A team of researchers from the Max Planck Institute for Informatics and Facebook Reality Labs has developed an end to end trainable technique that performs human re-rendering from one image. It can incorporate its subjects in various user-defined poses with clothing being transferred from other reference images. Human re-rendering has numerous practical applications, from virtual reality, augmented reality to 3D videos. It is challenging to design algorithms that can render clothed humans in different poses from a single image.
The model takes a single image of a clothed human as input; in the first step, the pipeline uses DensePose, an estimation aiming to map all human pixels in an RGB image to the 3D surface of the human body. DensePose predicts a dense correlation between the input image and a Skinned Multi-Person Linear (SMPL) model. Using SMPL parametric human surface models, the output images can be easily reposed to the target pose.

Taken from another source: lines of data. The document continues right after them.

-- ==== Sys2Proof/Syntax.lean ====
section
/-! DEFINITION. The syntax of the TK2: one constructor for each row of the spec's table of operations and
events. The first 236 are the encoded instructions, with the fields of their encodings (R343) as bits; the
other 117 are the events of 95_what_each_step_holds, with the plain data that names the unit, or carries the
outside world's input. -/

namespace Sys2Proof

/-- What a translation fault holds until the front end settles it (R110, R111): a thread slot or a mover channel. -/
inductive FaultTarget where
  | thread (core slot : Nat)
  | channel (core chan : Nat)
  deriving DecidableEq, Repr

/-- What an access from outside does (R123, R332): a read of some bytes, a write, or an AtomicOp that the device completes,
of 64 bits when `wide`, else of 32. -/
inductive HostOp where
  | read (len : Nat)
  | write (data : List (BitVec 8))
  | fetchAdd (wide : Bool) (v : BitVec 64)
  | swap (wide : Bool) (v : BitVec 64)
  | cas (wide : Bool) (old new : BitVec 64)
  deriving DecidableEq, Repr

/-- An access that comes over port A, or over port B (R123, R332): its address and what it does. -/
structure HostAccess where
  portB : Bool
  pa : Nat
  op : HostOp
  deriving DecidableEq, Repr

/-- A mirrored publish that arrives over port B (R223): the slot, the primary's header fields and the data bytes. -/
structure MirrorPublish where
  slot : Nat
  ver : BitVec 64
  ptime : BitVec 64
  writer : BitVec 32
  ufl : BitVec 8
  len : BitVec 32
  data : List (BitVec 8)
  deriving DecidableEq, Repr

/-- A mirrored keep region that arrives over port B (R223): the reflex tile, the binding tag and the region's bytes. -/
structure KeepMirror where
  tile : Nat
  tag : BitVec 16
  data : List (BitVec 8)
  deriving DecidableEq, Repr

/-- A timed-stream record (R227): its header fields and its payload. -/
structure Record where
  time : BitVec 64
  seq : BitVec 32
  stream : Nat
  flags : BitVec 8
  payload : List (BitVec 8)
  deriving DecidableEq, Repr

/-- A line event of a die-cache slice (R263, R265): the line, its place and the access that raised it. -/
structure LineEvent where
  slice : Nat
  pa : BitVec 64
  va : BitVec 64
  way : Nat
  requester : BitVec 32
  asid : BitVec 16
  dirty : Bool
  deriving DecidableEq, Repr

/-- A request for a front-end service (R290): its number, the ASID and mode of the sender, whether the driver wrote
it, the sender's path 0x00 core for translated reads, and the eight payload words. -/
structure ServiceReq where
  number : Nat
  asid : BitVec 16
  supervisor : Bool
  driver : Bool
  words : List (BitVec 32)
  deriving DecidableEq, Repr

/-- The code object that a request of service 0x32 brings (R276, R290, R362; log entry 53): a core that is to fetch it,
the address of its code section, the words of that section, the entry headers among them, the indexes of the words at which
its handlers begin, its live-map table, its other sections with their addresses, whether it is Gust-eligible, and the handle
that firmware gives it. -/
structure CodeObject where
  core : Nat
  base : BitVec 64
  words : List (BitVec 32)
  handlers : List Nat
  liveMap : List (BitVec 128)
  sections : List (BitVec 64 × List (BitVec 8))
  gustEligible : Bool
  handle : BitVec 32
  deriving DecidableEq, Repr

/-- The units of R315 that an error record can name. -/
inductive UnitKind where
  | reasoning | reflex | agent | frontEnd | timeUnit | portA | portB | mailbox
  deriving DecidableEq, Repr

/-- A unit and its number, where an error is detected (R312, R315). -/
structure ErrUnit where
  kind : UnitKind
  index : Nat
  deriving DecidableEq, Repr

/-- A part of a firmware image: where its bytes stand in the image, how many there are, and where the manifest holds
their hash. -/
structure BootPart where
  off : Nat
  len : Nat
  hash : Nat
  deriving DecidableEq, Repr

/-- Where a firmware image holds what the boot ROM checks (R337, log entry 80): its length, the offset and length of the
manifest and of the public key, the offsets of the signature and of the security version, and its parts. -/
structure BootImage where
  len : Nat
  manifest : Nat
  manifestLen : Nat
  key : Nat
  keyLen : Nat
  signature : Nat
  version : Nat
  parts : List BootPart
  deriving DecidableEq, Repr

In the next step, a U-Net based network dubbed FeatureNet is deployed to ensure that the full UV feature map contains a D-dimensional feature representation. Further, it targets a specific pose as input rendering the full UV feature map to a d-dimensional feature image that matches the target pose. Finally, based on the Pix2PixHD model, a RenderNet generator network generates a realistic, rendered reposed image.

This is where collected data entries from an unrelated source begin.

-- ==== Sys2Proof/Machine/Activation.lean ====
section
/-! DEFINITION. Bindings, the start and the end of an activation (R32 to R42, R66, R68, R394), and the path of a message
from a tile's inbox port to a slot, the spill ring, the overflow queue or the unbound hold (R34, R50). -/

namespace Sys2Proof.Machine

/-! Binding entries (R32). -/

/-- Entry valid. -/
def bindValid (e : BitVec 128) : Bool := bit e.toNat 127
/-- At most one activation at a time. -/
def bindOne (e : BitVec 128) : Bool := bit e.toNat 126
/-- Slot class. -/
def bindClass (e : BitVec 128) : Nat := bits e.toNat 124 2
/-- Cycle budget in units of 16 cc. -/
def bindBudget (e : BitVec 128) : Nat := bits e.toNat 112 12
/-- Routing tag. -/
def bindTag (e : BitVec 128) : Nat := bits e.toNat 96 16
/-- Keep region size in 64 B units. -/
def bindKeepSize (e : BitVec 128) : Nat := bits e.toNat 80 16
/-- Keep region start in 64 B units. -/
def bindKeepOff (e : BitVec 128) : Nat := bits e.toNat 64 16
/-- Handler entry. -/
def bindEntry (e : BitVec 128) : Nat := bits e.toNat 0 64

/-- The valid entry of a tag, cleared or not (R33). -/
def TileCtx.findTag (x : TileCtx) (tag : Nat) : Option (Nat × BitVec 128) :=
  x.binds.find? fun e => bindValid e.2 && bindTag e.2 == tag

/-- The entry a message of a tag matches: a pending clear starts nothing new (R33, R464). -/
def TileCtx.bound (x : TileCtx) (tag : Nat) : Option (Nat × BitVec 128) :=
  match x.findTag tag with
  | some e => if (FMap.find x.clearing e.1).isSome then none else some e
  | none => none

/-- The keep address of a binding (R39): zero when it has no keep region. -/
def keepAddr (e : BitVec 128) : Dword :=
  if bindKeepSize e = 0 then 0 else BitVec.ofNat 64 (0x10 * 2 ^ 56 + 64 * bindKeepOff e)

/-- The routing tag of a message (R26). -/
def Message.tag (m : Message) : Nat := bits m.ctl.toNat 0 16

/-- The 40 bytes of a message (R25), as a number. -/
def Message.nat (m : Message) : Nat :=
  m.dest.toNat + m.ctl.toNat * 2 ^ 32 +
    (List.range 8).foldl (fun a i => a + (m.payload.getD i 0).toNat * 2 ^ (64 + 32 * i)) 0

/-- The activation info word (R35). -/
def infoWord (gang held spilled : Bool) (unit slot bind : Nat) : Word :=
  BitVec.ofNat 32 ((if gang then 2 ^ 18 else 0) + (if held then 2 ^ 17 else 0) + (if spilled then 2 ^ 16 else 0)
    + unit * 2 ^ 8 + slot * 2 ^ 6 + bind)

/-- The header word (R35). -/
def headerWord (m : Message) : Word :=
  BitVec.ofNat 32 (m.srcIdx.toNat * 2 ^ 24 + m.srcKind.toNat * 2 ^ 21 + (if m.succ then 2 ^ 20 else 0)
    + bits m.ctl.toNat 16 4 * 2 ^ 16 + m.tag)

/-- The registers an activation starts with (R35): x8, x9, x10 to x17, p1 and pc; every other register reads zero. -/
def startBank (x8 x9 : Word) (payload : List Word) (keep entry : Dword) : Bank :=
  let x := (List.range 8).foldl (fun x i => FMap.set x (10 + i) (payload.getD i 0) 0) []
  let x := FMap.set (FMap.set x 8 x8 0) 9 x9 0
  let x := FMap.set (FMap.set x 2 (keep.extractLsb' 0 32) 0) 3 (keep.extractLsb' 32 32) 0
  { x := x, pc := entry }

/-- The context id of an address-space id: of the reflex array's context, or of the installed context (R292). -/
def State.contextId (s : State) (reflex : Bool) (asid : BitVec 16) : Word :=
  let c := s.contextOf reflex asid
  BitVec.ofNat 32 (c.gen * 2 ^ 16 + asid.toNat)

/-- A gang by its number. -/
def State.gang (s : State) (no : Nat) : Option Gang := s.gangs.find? (·.no == no)

/-- Change a gang. -/
def State.modGang (s : State) (no : Nat) (f : Gang → Gang) : State :=
  { s with gangs := s.gangs.map fun g => if g.no = no then f g else g }

/-- Start code on a slot: its registers are those given, its CSRs are loaded as R62 lays down (`lmbase`, `lmbaseh` and
`lmcnt` only once the entry header is read, R68), its issue state starts afresh (R441), its private barriers and a slice
agent's counters read zero (R261, R377), and a reflex slot changes bank (R66). The activation's serial is the one its
message took, else the next (R326). PMODE starts as user mode (DESIGN CHOICE, log entry 63). -/
def State.begin (s : State) (c n : Nat) (b : Bank) (a : Activation) (ltile gsize gname : Word) (depst : BitVec 4)
    (gelig gustc sup : Bool) (ser : Option Word := none) : State :=
  let k := s.core c
  let t := k.thread n
  let reflex := coreType c = .reflex
  let csr := { t.csr with
    ltile := ltile, gsize := gsize, gname := gname, depst := depst, ser := ser.getD k.serial, chst := 0,
    frm := 0, mode := sup, pmode := false, gelig := gelig, gustc := gustc, ctxid := a.ctx,
    bank := if reflex then !t.csr.bank else t.csr.bank }
  let t := { t with
    bank := b, other := if reflex then t.bank else t.other, csr := csr, run := .ready,
    act := some { a with start := s.clock.now }, shadow := none, pfx := none, sp := true, ic := 0, lc := 0, safePt := none,
    privBar := [], ctr := [], staged := [], abort := false, walk := none, fault := none, timer := none,
    wake := none, parked := false, saveKind := 0, ebkStop := false, stopDue := false, vectorDue := false, locked := false,
    fetched := [], takenAt := if t.shadow.isSome then t.takenAt else s.clock.now }
  let s := s.setCore c { k.setThread n t with serial := if ser.isSome then k.serial else k.serial + 1 }
  (s.pm c 0x0C 1).logActivation c n false false

/-- The registers that a message starts its binding's activation with (R35). -/
def messageBank (c n idx : Nat) (e : BitVec 128) (m : Message) : Bank :=
  startBank (infoWord m.gang.isSome m.held m.spilled (unitIndex c) n idx) (headerWord m) m.payload (keepAddr e)
    (BitVec.ofNat 64 (bindEntry e))

/-- Start the activation of a binding with a message on a slot of a tile (R35, R45): with the registers that were written
to the shadow bank for that binding, else with fresh ones (R51, R66). -/
def State.startMessage (s : State) (c n idx : Nat) (e : BitVec 128) (m : Message) : State :=
  let k := s.core c
  let g := m.gang.bind fun p => (s.gang p.1).map fun g => (p, g)
  let b := if m.loaded = some (idx, e) then (k.thread n).other else messageBank c n idx e m
  let a : Activation := {
    kind := .task, bind := idx, tag := BitVec.ofNat 16 (bindTag e), budget := bindBudget e,
    entry := BitVec.ofNat 64 (bindEntry e), asid := k.asid, ctx := s.contextId (coreType c = .reflex) k.asid,
    gang := m.gang, headerDone := false, tick := m.tick }
  let s := match g with
    | some (p, g) =>
      (s.begin c n b a (BitVec.ofNat 32 p.2) (BitVec.ofNat 32 g.n) g.name g.depst g.gust false false m.ser).modGang p.1 fun g =>
        { g with members := g.members.map fun (e : Nat × Member) => if e.1 = p.2 then (e.1, { e.2 with slot := n }) else e }
    | none => s.begin c n b a 0 0 0 0 false false false m.ser
  { s with resvs := FMap.del s.resvs (slotKey c n) }

/-- A firing that reaches a slot or a shadow bank is dispatched: FIRED counts it once and the count of replaced firings
starts again (R66, R199, R200); for a decode tick the stream's last tick is no longer undispatched (R229). -/
def State.firingDispatched (s : State) (m : Message) : State :=
  match m.tick with
  | none => s
  | some e =>
    if e < 128 then
      let k := FMap.get s.ticks e {}
      let fired := bits (bits k.reg.toNat 32 32 + if m.counted then 0 else 1) 0 32
      { s with ticks := FMap.put s.ticks e { k with
          reg := BitVec.ofNat 256 (setBits k.reg.toNat 32 32 fired), undispatched := false, replaced := 0 } }
    else
      let k := FMap.get s.streams (e - 128) {}
      { s with streams := FMap.put s.streams (e - 128) { k with undispatched := false } }

/-- A firing that was loaded waits for its dispatch once more (R66, R200). -/
def State.firingReturns (s : State) (m : Message) : State :=
  match m.tick with
  | none => s
  | some e =>
    if e < 128 then { s with ticks := FMap.put s.ticks e { FMap.get s.ticks e ({} : Tick) with undispatched := true } }
    else { s with streams := FMap.put s.streams (e - 128) { FMap.get s.streams (e - 128) ({} : Stream) with undispatched := true } }

/-- A loaded message as it goes back to a queue: what the load gave it is taken again. -/
def Message.unloaded (m : Message) : Message :=
  { m with ser := none, loaded := none, ctl := if m.tick.isSome then m.ctl &&& ~~~0x40000 else m.ctl }

/-- A slot of a class that held no message was idle at a time (R200). -/
def Core.freeAt (k : Core) (cls t : Nat) : Bool :=
  (List.range 4).any fun n =>
    let h := k.thread n
    h.effCls == cls && decide (h.freeSince ≤ t) && ((h.run == .idle && h.shadow.isNone) || decide (t < h.takenAt))

/-- A firing as a slot or a shadow bank takes it: LATE is set when its time is over and no slot of its class was idle then
(R200). -/
def State.timedFiring (s : State) (c cls : Nat) (m : Message) : Message :=
  match m.tick with
  | none => m
  | some e =>
    let late := decide (e < 128) && decide (m.notBefore < s.clock.now) && !(s.core c).freeAt cls m.notBefore
    { m with counted := true, ctl := if late then m.ctl ||| 0x40000 else m.ctl }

The experiments were carried out on the In-Shop Clothes Retrieval Benchmark of the DeepFashion dataset. Compared to other methods like Coordinate Based Inpainting (CBI), Variational U-Net(VUnet), etc., the proposed model delivered higher realism and better accuracy in preserving garment details. Although the model isn’t specifically designed, the researchers claimed that it can also generate realistic renderings for a video series that includes garment and motion transfer from the single source image.